Free speech, good faith, and objective standards
David French writes in The New York Times about the social-media platforms’ coordinated action this week to remove Alex Jones and Infowars from their sites. French begins by acknowledging the obvious:
First, Alex Jones is a loathsome conspiracy theorist who generates loathsome content. Second, there is no First Amendment violation when a private company chooses to boot anyone off a private platform. Third, it seems reasonably clear that Mr. Jones’s content isn’t just morally repugnant, it’s also legally problematic. He makes wild, false claims that may well cross the line into libel and slander.
He then proceeds to make the bigger point:
There are reasons to be deeply concerned that the tech companies banned Alex Jones. In short, the problem isn’t exactly what they did, it’s why they did it.
Rather than applying objective standards that resonate with American law and American traditions of respect for free speech and the marketplace of ideas, the companies applied subjective standards that are subject to considerable abuse. … These policies sound good on first reading, but they are extraordinarily vague.

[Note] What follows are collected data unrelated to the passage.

-- ==== Sys2Proof/Safety.lean ====
section
/-!
DEFINITION. What a good state is: the invariants of `10_state.md` R32, R33, R36, R39, R41 and the canonical form of
`BUF`; and what a safe run is.
-/

namespace Sys2Proof.Machine

/-- The invariant of the receive state: `BUF` in canonical form, and the four clauses of R36. -/
abbrev RxState.Inv (r : RxState) : Prop :=
  Memory.wf r.buf = true
  ∧ (r.rxSt = .waiting → r = RxState.idle)
  ∧ (r.rxSt = .collecting → r.nbits.toNat < 16 → r.expLen = 0)
  ∧ (r.rxSt = .collecting → 16 ≤ r.nbits.toNat →
      r.expLen.toNat = frameLen (Memory.read r.buf 0) (hiNibble (Memory.read r.buf 1))
      ∧ r.nbits.toNat < 8 * r.expLen.toNat)
  ∧ (∀ k, k < 8 * Memory.size → r.nbits.toNat ≤ k → Memory.frameBit r.buf k = false)

/-- The invariant of an instance: a configuration with which an instance can exist (R41), the window constants derived
from it (R39), a receive state of R36. -/
abbrev State.Inv (s : State) : Prop :=
  cfgOk s.cfg = true ∧ s.win = windowsOf s.cfg ∧ s.rx.Inv

/-- The kinds of failure that leave on `rx_result` (R262). -/
def rxFailureKind (f : Failure) : Bool :=
  match f with
  | .timingInvalid _ _ _ => true
  | .preambleNotFound => false
  | .checksumMismatch _ => true
  | .unrecognizedFormat _ => true
  | .invalidField _ _ => true
  | .constructionError _ => false

/-- What may stand on the result ports: the kinds of R262 on `rx_result`, messages with every field in its domain
(R201), a `ConstructionError` or pulses on `tx_result` (R264). -/
def portsOk (s : State) : Bool :=
  (match s.rxResult with
    | none => true
    | some (.ok m) => messageOk m
    | some (.fail f) => rxFailureKind f)
  && (match s.txResult with
    | none => true
    | some (.pulses _) => true
    | some (.fail (.constructionError _)) => true
    | some (.fail _) => false)

/-- At most one result stands on the ports: each operation has one output at most (R262, R264, R269). -/
def oneOutput (s : State) : Bool :=
  (s.rxResult.isNone && s.txResult.isNone) || (s.rxResult.isNone && s.statusOut.isNone)
    || (s.txResult.isNone && s.statusOut.isNone)

/-- A run of `k` steps meets no machine fault. -/
def faultFree (k : Nat) (s : State) : Prop := ∀ r, Host.Core.run Sys2Proof.core k s ≠ .fault r

end Sys2Proof.Machine
end

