-- ==== Sys2Proof/Laws/Platform.lean ====
section
/-!
SUPPORT. What a step of a channel and of a platform can do.
-/

namespace Sys2Proof.Machine

theorem Channel.step_next (s t : State) (h : Sys2Proof.Machine.step s = .next t) :
    (Channel.live s).step = .live t := by simp [Channel.step, Channel.after, h]

theorem Channel.step_fault (s : State) (r : Fault) (h : Sys2Proof.Machine.step s = .fault r) :
    (Channel.live s).step = .absent (.faulted r) s.input.tail := by simp [Channel.step, Channel.after, h]

theorem Channel.step_refused (s : State) (r : Refusal) (h : Sys2Proof.Machine.step s = .refused r) :
    (Channel.live s).step = .absent (.refused r) s.input.tail := by simp [Channel.step, Channel.after, h]

/-- `RESET` writes everything but the model's own list of requests, so what it leaves does not depend on the state it is
run on (R260). -/
theorem execReset_after (c : Cfg) (s t : State) (h : s.input = t.input) : execReset c s = execReset c t := by
  simp only [execReset, State.construct, h]

@[simp] theorem Channel.step_absent_nil (why : Absence) : (Channel.absent why []).step = .absent why [] := rfl

@[simp] theorem Channel.step_absent_cons (why : Absence) (x : Input) (rest : List Input) :
    (Channel.absent why (x :: rest)).step = .request why x rest := rfl

/-- Everything a request can do to a channel without an instance: a `RESET` with `cfg_ok` constructs, and anything else
leaves it without one. -/
theorem Channel.request_cases (why : Absence) (x : Input) (rest : List Input) :
    (∃ c, x = .port (.reset c) ∧ cfgOk c = true
        ∧ Channel.request why x rest = .live ((State.reset.popInput rest).construct c))
      ∨ (∃ c, x = .port (.reset c) ∧ cfgOk c = false
        ∧ Channel.request why x rest = .absent (.refused .cfgNotOk) rest)
      ∨ ((∀ c, x ≠ .port (.reset c)) ∧ Channel.request why x rest = .absent why rest) := by
  unfold Channel.request
  split
  next c => cases hc : cfgOk c <;> simp [execReset, hc, Channel.after]
  next h => exact .inr (.inr ⟨fun c hx => h c hx, rfl⟩)

/-- A platform step is its channel's own step, at its index and nowhere else. -/
theorem Platform.getElem?_stepAt (p : Platform) (i j : Nat) :
    (p.stepAt i)[j]? = if i = j then p[j]?.map Channel.step else p[j]? := by
  simp only [Platform.stepAt, List.getElem?_modify]
  split <;> simp

@[simp] theorem Platform.run_nil (p : Platform) : p.run [] = p := rfl
@[simp] theorem Platform.run_cons (p : Platform) (i : Nat) (l : List Nat) : p.run (i :: l) = (p.stepAt i).run l := rfl

end Sys2Proof.Machine
end

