-- ==== Sys2Proof/Tests/Slice0.lean ====
section
/-!
SUPPORT. Tests: a decoded word per row written out from its pattern, an ill-formed term per check, small steps with the
results of `spec/95_test_vectors.md`, and a witness for the hypotheses of every obligation that has any.
-/

namespace Sys2Proof.Tests

open Sys2Proof.Machine

/-! ### Helpers -/

/-- The windows after reset. -/
def w0 : Windows := windowsOf cfgDefault

/-- A collecting receive state with its leading bytes. -/
def rxAt (n e : Nat) (lead : Bytes) : RxState :=
  { rxSt := .collecting, nbits := BitVec.ofNat 7 n, expLen := BitVec.ofNat 4 e
    buf := (lead.zipIdx).foldl (fun m c => Memory.write m c.2 c.1) [] }

/-- The reset state with another receive state. -/
def at_ (r : RxState) : State := { State.reset with rx := r }

/-- The receive state and the result on `rx_result` after an outcome. -/
def rxView (o : Host.Outcome State Fault Refusal) : Option (RxState × Option RxResult) :=
  (nextOf o).map (fun s => (s.rx, s.rxResult))

/-- The result on `tx_result` after an outcome. -/
def txView (o : Host.Outcome State Fault Refusal) : Option TxResult := (nextOf o).bind (fun s => s.txResult)

/-- Frame FA of 95_test_vectors and its body. -/
def fa : Bytes := [0x05, 0x10, 0x31, 0x32, 0x33, 0x41, 0x5A, 0x01, 0x47]
def faBody : Bytes := [0x05, 0x10, 0x31, 0x32, 0x33, 0x41, 0x5A, 0x01]

/-- "123AZ", "159MP", "0A1B2" as serials. -/
def ser123 : Serial := ⟨0x31, 0x32, 0x33, 0x41, 0x5A⟩
def ser159 : Serial := ⟨0x31, 0x35, 0x39, 0x4D, 0x50⟩
def ser0A1 : Serial := ⟨0x30, 0x41, 0x31, 0x42, 0x32⟩

/-- The request of V40. -/
def reqA : TxReq := .entrySensor [0x31, 0x32, 0x33, 0x41, 0x5A] 0 .opened

/-- The configuration of V11. -/
def cfg11 : Cfg := { tZero := 400, tOne := 800, tPre := 1600, tolBitPct := 10, tolPrePct := 20, checksum := .crc8 }

/-! ### Every row's word decodes to its constructor (patterns of R90, R95 to R99) -/

theorem test_decode_zero : decode w0 (.pulse 0b0_0000000111110100#17) = (.zero ⟨.low, 500⟩) := by decide
theorem test_decode_one : decode w0 (.pulse 0b1_0000001111101000#17) = (.one ⟨.high, 1000⟩) := by decide
theorem test_decode_preamble : decode w0 (.pulse 0b1_0000011111010000#17) = (.preamble 2000) := by decide
theorem test_decode_invalid : decode w0 (.pulse 0b0_0000011111010000#17) = (.invalid ⟨.low, 2000⟩) := by decide
theorem test_decode_entry :
    decode w0 (.frame [0b00000101, 0b00010000, 0x31, 0x32, 0x33, 0x41, 0x5A, 0b00000001, 0x47])
      = (.entry 0 ser123 0x01 0x47) := by decide
theorem test_decode_motion :
    decode w0 (.frame [0b00000100, 0b00011111, 0x34, 0x58, 0x59, 0x37, 0x37, 0b00000001, 0x77])
      = (.motion 15 ⟨0x34, 0x58, 0x59, 0x37, 0x37⟩ 0x01 0x77) := by decide
theorem test_decode_keychain :
    decode w0 (.frame [0b00000010, 0b00011001, 0x32, 0x4B, 0x43, 0x30, 0x31, 0b00000011, 0x3F])
      = (.keychain 9 ⟨0x32, 0x4B, 0x43, 0x30, 0x31⟩ 0x03 0x3F) := by decide
theorem test_decode_pinreq :
    decode w0 (.frame [0b00000001, 0b00100011, 0x31, 0x35, 0x39, 0x4D, 0x50, 0b00010011, 0b01111001, 0xEC])
      = (.pinreq 3 ser159 ⟨1, 3, 7, 9⟩ 0xEC) := by decide
theorem test_decode_pinresp :
    decode w0 (.frame [0b00000001, 0b00110011, 0x31, 0x35, 0x39, 0x4D, 0x50, 0x30, 0x41, 0x31, 0x42, 0x32, 0x01, 0x87])
      = (.pinresp 3 ser159 ser0A1 0x01 0x87) := by decide
theorem test_decode_unknown :
    decode w0 (.frame (0b00000111 :: 0b00010000 :: List.replicate 12 0))
      = (.unknown (0x07 :: 0x10 :: List.replicate 12 0)) := by decide
theorem test_decode_reset : decode w0 (.port (.reset cfg11)) = (.reset cfg11) := by decide
theorem test_decode_rxPulse :
    decode w0 (.port (.rxPulse 0b1_0000011111010000#17)) = (.rxPulse ⟨.high, 2000⟩) := by decide
theorem test_decode_rxClear : decode w0 (.port .rxClear) = .rxClear := by decide
theorem test_decode_txMsg : decode w0 (.port (.txMsg reqA)) = (.txMsg reqA) := by decide
theorem test_decode_status : decode w0 (.port .status) = .status := by decide

/-- A known device class and length with another class's message type, or a wrong length, is `UNKNOWN` (V60). -/
theorem test_decode_not_pinreq :
    decode w0 (.frame [0x01, 0x30, 0x31, 0x35, 0x39, 0x4D, 0x50, 0x13, 0x79, 0xF9])
      = (.unknown [0x01, 0x30, 0x31, 0x35, 0x39, 0x4D, 0x50, 0x13, 0x79, 0xF9]) := by decide

theorem test_table_word_entry : decodeTableWord 16 0x0513 = some (.entry 3 ⟨0, 0, 0, 0, 0⟩ 0 0) := by decide
theorem test_table_word_pinresp :
    decodeTableWord 16 0x0130 = some (.pinresp 0 ⟨0, 0, 0, 0, 0⟩ ⟨0, 0, 0, 0, 0⟩ 0 0) := by decide
theorem test_table_word_pulse : decodeTableWord 24 0x107D0 = some (.preamble 2000) := by decide

/-- The table word of `ENTRY` with zero operand bytes runs as the first instruction after reset: `sum8` of its body is
`0x15`, its checksum byte 0. -/
theorem test_step_table_word :
    rxView (step (State.reset.withFetchWord 16 0x0510))
      = some (RxState.idle, some (.fail (.checksumMismatch [0x05, 0x10, 0, 0, 0, 0, 0, 0, 0]))) := by decide

/-! ### An ill-formed term for each check -/

theorem test_wf_zero : Instr.wf w0 (.zero ⟨.low, 374⟩) = false := by decide
theorem test_wf_one : Instr.wf w0 (.one ⟨.low, 1250⟩) = false := by decide
theorem test_wf_preamble : Instr.wf w0 (.preamble 1499) = false := by decide
theorem test_wf_invalid : Instr.wf w0 (.invalid ⟨.high, 1500⟩) = false := by decide
theorem test_wf_unknown : Instr.wf w0 (.unknown fa) = false := by decide

/-! ### A request over the port's width runs and is rejected by its constructor (R219, R221, R265) -/

theorem test_step_wide_text :
    txView (step { State.reset with input := [.port (.txMsg (.pinRequest [] 0 (List.replicate 256 0x30)))] })
      = some (.fail (.constructionError .serial)) := by decide +kernel
theorem test_step_wide_sequence :
    txView (step { State.reset with input := [.port (.txMsg (.entrySensor [0x31, 0x32, 0x33, 0x41, 0x5A] 256 .opened))] })
      = some (.fail (.constructionError .sequence)) := by decide

/-! ### Configuration (V10 to V15) -/

theorem test_windows_default : w0 = ⟨375, 625, 750, 1250, 1500, 2500⟩ := by decide
theorem test_windows_v11 : windowsOf cfg11 = ⟨360, 440, 720, 880, 1280, 1920⟩ ∧ cfgOk cfg11 = true := by decide
theorem test_cfg_overlap : cfgOk { cfgDefault with tolBitPct := 50 } = false := by decide
theorem test_cfg_empty_window :
    cfgOk { cfgDefault with tZero := 3 } = false ∧ cfgOk { cfgDefault with tZero := 4 } = true := by decide
theorem test_cfg_range :
    cfgOk { cfgDefault with tPre := 60000 } = false ∧ cfgOk { cfgDefault with tolBitPct := 0 } = false
      ∧ cfgOk { cfgDefault with tolBitPct := 100 } = false := by decide

/-! ### Checksums and packing (V24, V69) -/

theorem test_checksums : sum8 faBody = 0x47 ∧ xor8 faBody = 0x3F ∧ crc8 faBody = 0x65 := by decide +kernel
theorem test_crc8_check_value :
    crc8 [0x31, 0x32, 0x33, 0x34, 0x35, 0x36, 0x37, 0x38, 0x39] = 0xF4 := by decide +kernel
theorem test_body_pinreq :
    body (.pinRequest ser159 3 ⟨1, 3, 7, 9⟩) = [0x01, 0x23, 0x31, 0x35, 0x39, 0x4D, 0x50, 0x13, 0x79] := by decide

/-! ### One step of each row (V30 to V37, V50 to V54, V60 to V62) -/

theorem test_exec_zero_header :
    rxView (exec (.zero ⟨.high, 500⟩) (at_ (rxAt 15 0 [0x05, 0x10]))) = some (rxAt 16 9 [0x05, 0x10], none) := by decide
theorem test_exec_zero_mismatch :
    rxView (exec (.zero ⟨.high, 500⟩) (at_ (rxAt 71 9 [0x05, 0x10, 0x31, 0x32, 0x33, 0x41, 0x5A, 0x01, 0x46])))
      = some (RxState.idle,
          some (.fail (.checksumMismatch [0x05, 0x10, 0x31, 0x32, 0x33, 0x41, 0x5A, 0x01, 0x46]))) := by decide
theorem test_exec_one_first_bit :
    rxView (exec (.one ⟨.low, 1000⟩) (at_ (rxAt 2 0 [0x80]))) = some (rxAt 3 0 [0xA0], none) := by decide
theorem test_exec_one_completes :
    rxView (exec (.one ⟨.high, 1000⟩) (at_ (rxAt 71 9 [0x05, 0x10, 0x31, 0x32, 0x33, 0x41, 0x5A, 0x01, 0x46])))
      = some (RxState.idle, some (.ok (.entrySensor ser123 0 .opened))) := by decide
theorem test_exec_preamble_restart :
    rxView (exec (.preamble 2000) (at_ (rxAt 40 9 [0x05, 0x10, 0x31, 0x32, 0x33])))
      = some (RxState.start, some (.fail (.timingInvalid .unexpectedPreamble true 40))) := by decide
theorem test_exec_preamble_start :
    rxView (exec (.preamble 2000) State.reset) = some (RxState.start, none) := by decide
theorem test_exec_invalid :
    rxView (exec (.invalid ⟨.low, 3000⟩) (at_ (rxAt 23 9 [0x05, 0x10, 0x30])))
      = some (RxState.idle, some (.fail (.timingInvalid .invalidPulse true 23))) := by decide
theorem test_exec_invalid_scanning :
    rxView (exec (.invalid ⟨.low, 3000⟩) State.reset)
      = some (RxState.idle, some (.fail (.timingInvalid .invalidPulse false 0))) := by decide
theorem test_exec_entry :
    rxView (exec (.entry 1 ser123 0x02 0x49) (at_ (rxAt 40 9 [0x05, 0x10, 0x31])))
      = some (rxAt 40 9 [0x05, 0x10, 0x31], some (.ok (.entrySensor ser123 1 .closed))) := by decide
theorem test_exec_entry_serial_first :
    rxView (exec (.entry 0 ⟨0x31, 0x32, 0xFF, 0x41, 0x5A⟩ 0x07 0x19) State.reset)
      = some (RxState.idle,
          some (.fail (.invalidField .serial [0x05, 0x10, 0x31, 0x32, 0xFF, 0x41, 0x5A, 0x07, 0x19]))) := by decide
theorem test_exec_motion_zero_code :
    rxView (exec (.motion 0 ⟨0x34, 0x58, 0x59, 0x37, 0x37⟩ 0x00 0x67) State.reset)
      = some (RxState.idle, some (.ok (.motionSensor ⟨0x34, 0x58, 0x59, 0x37, 0x37⟩ 0 .heartbeat))) := by decide
theorem test_exec_motion_bad_code :
    rxView (exec (.motion 0 ⟨0x34, 0x58, 0x59, 0x37, 0x37⟩ 0x02 0x69) State.reset)
      = some (RxState.idle,
          some (.fail (.invalidField .event [0x04, 0x10, 0x34, 0x58, 0x59, 0x37, 0x37, 0x02, 0x69]))) := by decide
theorem test_exec_keychain_off :
    rxView (exec (.keychain 9 ⟨0x32, 0x4B, 0x43, 0x30, 0x31⟩ 0x03 0x3F) State.reset)
      = some (RxState.idle, some (.ok (.keychainRemote ⟨0x32, 0x4B, 0x43, 0x30, 0x31⟩ 9 .off))) := by decide
theorem test_exec_keychain_bad_code :
    rxView (exec (.keychain 9 ⟨0x32, 0x4B, 0x43, 0x30, 0x31⟩ 0x04 0x40) State.reset)
      = some (RxState.idle,
          some (.fail (.invalidField .event [0x02, 0x19, 0x32, 0x4B, 0x43, 0x30, 0x31, 0x04, 0x40]))) := by decide
theorem test_exec_pinreq :
    rxView (exec (.pinreq 3 ser159 ⟨9, 9, 9, 9⟩ 0x92) State.reset)
      = some (RxState.idle, some (.ok (.pinRequest ser159 3 ⟨9, 9, 9, 9⟩))) := by decide
theorem test_exec_pinreq_bad_digit :
    rxView (exec (.pinreq 3 ser159 ⟨1, 3, 7, 10⟩ 0xED) State.reset)
      = some (RxState.idle,
          some (.fail (.invalidField .pin [0x01, 0x23, 0x31, 0x35, 0x39, 0x4D, 0x50, 0x13, 0x7A, 0xED]))) := by decide
theorem test_exec_pinresp :
    rxView (exec (.pinresp 4 ser159 ser0A1 0x02 0x89) State.reset)
      = some (RxState.idle, some (.ok (.pinResponse ser159 4 ser0A1 .invalid))) := by decide
theorem test_exec_pinresp_base_serial :
    rxView (exec (.pinresp 3 ser159 ⟨0x30, 0x41, 0x31, 0x42, 0x80⟩ 0x01 0xD5) State.reset)
      = some (RxState.idle, some (.fail (.invalidField .baseSerial
          [0x01, 0x33, 0x31, 0x35, 0x39, 0x4D, 0x50, 0x30, 0x41, 0x31, 0x42, 0x80, 0x01, 0xD5]))) := by decide
theorem test_exec_unknown :
    rxView (exec (.unknown [0x07, 0x10, 0x31, 0x32, 0x33, 0x41, 0x5A, 0x01, 0x49]) State.reset)
      = some (RxState.idle,
          some (.fail (.unrecognizedFormat [0x07, 0x10, 0x31, 0x32, 0x33, 0x41, 0x5A, 0x01, 0x49]))) := by decide
theorem test_exec_unknown_checksum_first :
    rxView (exec (.unknown [0x07, 0x10, 0x31, 0x32, 0x33, 0x41, 0x5A, 0x01, 0x00]) State.reset)
      = some (RxState.idle,
          some (.fail (.checksumMismatch [0x07, 0x10, 0x31, 0x32, 0x33, 0x41, 0x5A, 0x01, 0x00]))) := by decide
theorem test_exec_reset :
    (nextOf (exec (.reset cfg11) (at_ (rxAt 40 9 [0x05, 0x10])))).map (fun s => (s.cfg, s.win, s.rx))
      = some (cfg11, ⟨360, 440, 720, 880, 1280, 1920⟩, RxState.idle) := by decide
theorem test_exec_reset_refused :
    exec (.reset { cfgDefault with tolBitPct := 50 }) State.reset = .refused .cfgNotOk := rfl
theorem test_exec_rxPulse_gap_as_bit :
    rxView (exec (.rxPulse ⟨.low, 800⟩) (at_ (rxAt 72 14 [0x07, 0x10, 0x31, 0x32, 0x33, 0x41, 0x5A, 0x01, 0x49])))
      = some (rxAt 73 14 [0x07, 0x10, 0x31, 0x32, 0x33, 0x41, 0x5A, 0x01, 0x49, 0x80], none) := by decide
theorem test_exec_rxClear :
    rxView (exec .rxClear (at_ (rxAt 40 9 [0x05, 0x10, 0x31]))) = some (RxState.idle, none) := by decide
theorem test_exec_txMsg :
    (txView (exec (.txMsg reqA) (at_ (rxAt 40 9 [0x05])))).map (fun r =>
      match r with
      | .pulses ps => (ps.length, ps.take 9, airTime ps)
      | .fail _ => (0, [], 0))
      = some (73, [⟨.high, 2000⟩, ⟨.low, 500⟩, ⟨.high, 500⟩, ⟨.low, 500⟩, ⟨.high, 500⟩, ⟨.low, 500⟩, ⟨.high, 1000⟩,
          ⟨.low, 500⟩, ⟨.high, 1000⟩], 50000) := by decide
theorem test_exec_txMsg_rejected :
    txView (exec (.txMsg (.keychainRemote [0x32, 0x4B, 0x43, 0x30] 99 .off)) State.reset)
      = some (.fail (.constructionError .serial)) := by decide
theorem test_exec_status :
    (nextOf (exec .status (at_ (rxAt 39 9 [0x05, 0x10])))).bind (fun s => s.statusOut)
      = some ⟨.collecting, 39, 9⟩ := by decide
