theorem exec_busWr_of_mem {s : State} {addr : BitVec 12} {r : Reg} (hm : (addr.toNat, r) ∈ regMap)
    (h : ¬(s.aon.asleep = true ∧ s.aon.lastVariant = true)) (w : Word) :
    exec (.busWr addr 4 w) s = .next (writeReg r w s) := by
  show execBusWr addr 4 w s = _
  rw [execBusWr, busTarget_of_mem hm (deepAsleep_eq_false h)]

/-! ## Reads (R75, R79, R80) -/

theorem readReg_of_not_lo {r : Reg} (h : ∀ x, r ≠ .lo x) (s : State) :
    readReg r s = { s with busOut := .data (regValue s r) } := by
  cases r
  case lo x => exact absurd rfl (h x)
  all_goals rfl

theorem readReg_lo (x : Wide) (s : State) :
    readReg (.lo x) s = { s with
      busOut := .data ((wideValue s x).setWidth 32)
      main := { s.main with shadow := ((wideValue s x) >>> 32).setWidth 32 } } := by
  rw [← Commands.extractLsb'_high, ← Commands.extractLsb'_low]
  rfl

/-- Settles O32: a `*_LO` word also latches, every other word does not. -/
theorem legalReadReturnsRegister : Obligations.LegalReadReturnsRegister := by
  intro s addr r hm hawake
  rw [exec_busRd_of_mem hm hawake]
  exact ⟨fun hne => by rw [readReg_of_not_lo hne], fun x hx => by rw [hx, readReg_lo]⟩

/-- Settles O35: the `*_HI` read answers `SHADOW`, which the `*_LO` read left at the high half. -/
theorem pairedReadIsSnapshot : Obligations.PairedReadIsSnapshot := by
  intro s t u v lo hi x y hlo hhi hawake hawake' hfirst hshadow hsecond
  obtain rfl := Host.Outcome.next.inj ((exec_busRd_of_mem hlo hawake).symm.trans hfirst)
  obtain rfl := Host.Outcome.next.inj ((exec_busRd_of_mem hhi hawake').symm.trans hsecond)
  refine ⟨(wideValue s x).extractLsb' 0 32, u.main.shadow, rfl, rfl, ?_⟩
  rw [hshadow]
  exact dword_halves _

/-! ## Fields of a status word

A word built by `++` from its high field down is the union of its fields at their places: one rule for each piece, from the low end:
a field, a gap of reserved bits, and the last field below the reserved high bits. -/

theorem fieldAt_append {v w : Nat} (n : Nat) (hi : BitVec v) (lo : BitVec w) :
    fieldAt n (hi ++ lo) = fieldAt n lo ||| fieldAt (n + w) hi := by
  apply BitVec.eq_of_getLsbD_eq
  intro i hi
  simp only [fieldAt]
  grind

theorem fieldAt_word (w : Word) : w = fieldAt 0 w := by simp [fieldAt]

theorem fieldAt_zero (n w : Nat) : fieldAt n 0#w = 0#32 := by simp [fieldAt]

theorem fieldAt_field {v w n : Nat} {hi : BitVec v} {lo : BitVec w} {x : Word} (h : fieldAt (n + w) hi = x) :
    fieldAt n (hi ++ lo) = fieldAt n lo ||| x := h ▸ fieldAt_append n hi lo

theorem fieldAt_gap {v w n : Nat} {hi : BitVec v} {x : Word} (h : fieldAt (n + w) hi = x) :
    fieldAt n (hi ++ (0 : BitVec w)) = x := by simp [fieldAt_append, fieldAt_zero, h]

theorem fieldAt_last {v w n : Nat} {lo : BitVec w} : fieldAt n ((0 : BitVec v) ++ lo) = fieldAt n lo := by
  simp [fieldAt_append, fieldAt_zero]

theorem statusWord_fields (a : AccBank) :
    a.statusWord = bitAt 0 a.armed ||| bitAt 1 a.leValid ||| bitAt 2 a.pendOvf ||| bitAt 3 a.totalSat ||| bitAt 4 a.reportReq |||
      bitAt 5 a.auxSat := by
  simp only [BitVec.or_assoc]
  exact (fieldAt_word _).trans <| fieldAt_field <| fieldAt_field <| fieldAt_field <| fieldAt_field <| fieldAt_field fieldAt_last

French lists a few examples of how such anti-“hate” etc. policies are readily subject to abuse and wildly disparate interpretation based on politics. And he makes this case in The New York Times, which is offering a crash course in the same when it comes to new hires and gratuitously offensive social media habits (Sarah Jeong, defended; Quinn Norton, fired in six hours).
French’s solution to the problem would reconcile the private companies’ rights with users’ expectations of free speech on their platforms (which were deliberately encouraged by those companies):
The good news is that tech companies don’t have to rely on vague, malleable and hotly contested definitions of hate speech to deal with conspiracy theorists like Mr. Jones. The far better option would be to prohibit libel or slander on their platforms.
To be sure, this would tie their hands more: Unlike “hate speech,” libel and slander have legal meanings. … It’s a high bar. But it’s a bar that respects the marketplace of ideas, avoids the politically charged battle over ever-shifting norms in language and culture and provides protection for aggrieved parties. Nor do tech companies have to wait for sometimes yearslong legal processes to work themselves out. They can use their greater degree of freedom to conduct their own investigations. Those investigations would rightly be based on concrete legal standards, not wholly subjective measures of offensiveness.
In sum, French writes, “When creating a true marketplace of ideas, why not let the First Amendment be your guide?”
Epilogue
This solution hinges on a rather big “if,” as I see it: “if companies like Facebook are eager to navigate speech controversies in good faith.”
We can only hope they are or, if they aren’t, that the market finds freer alternatives quickly.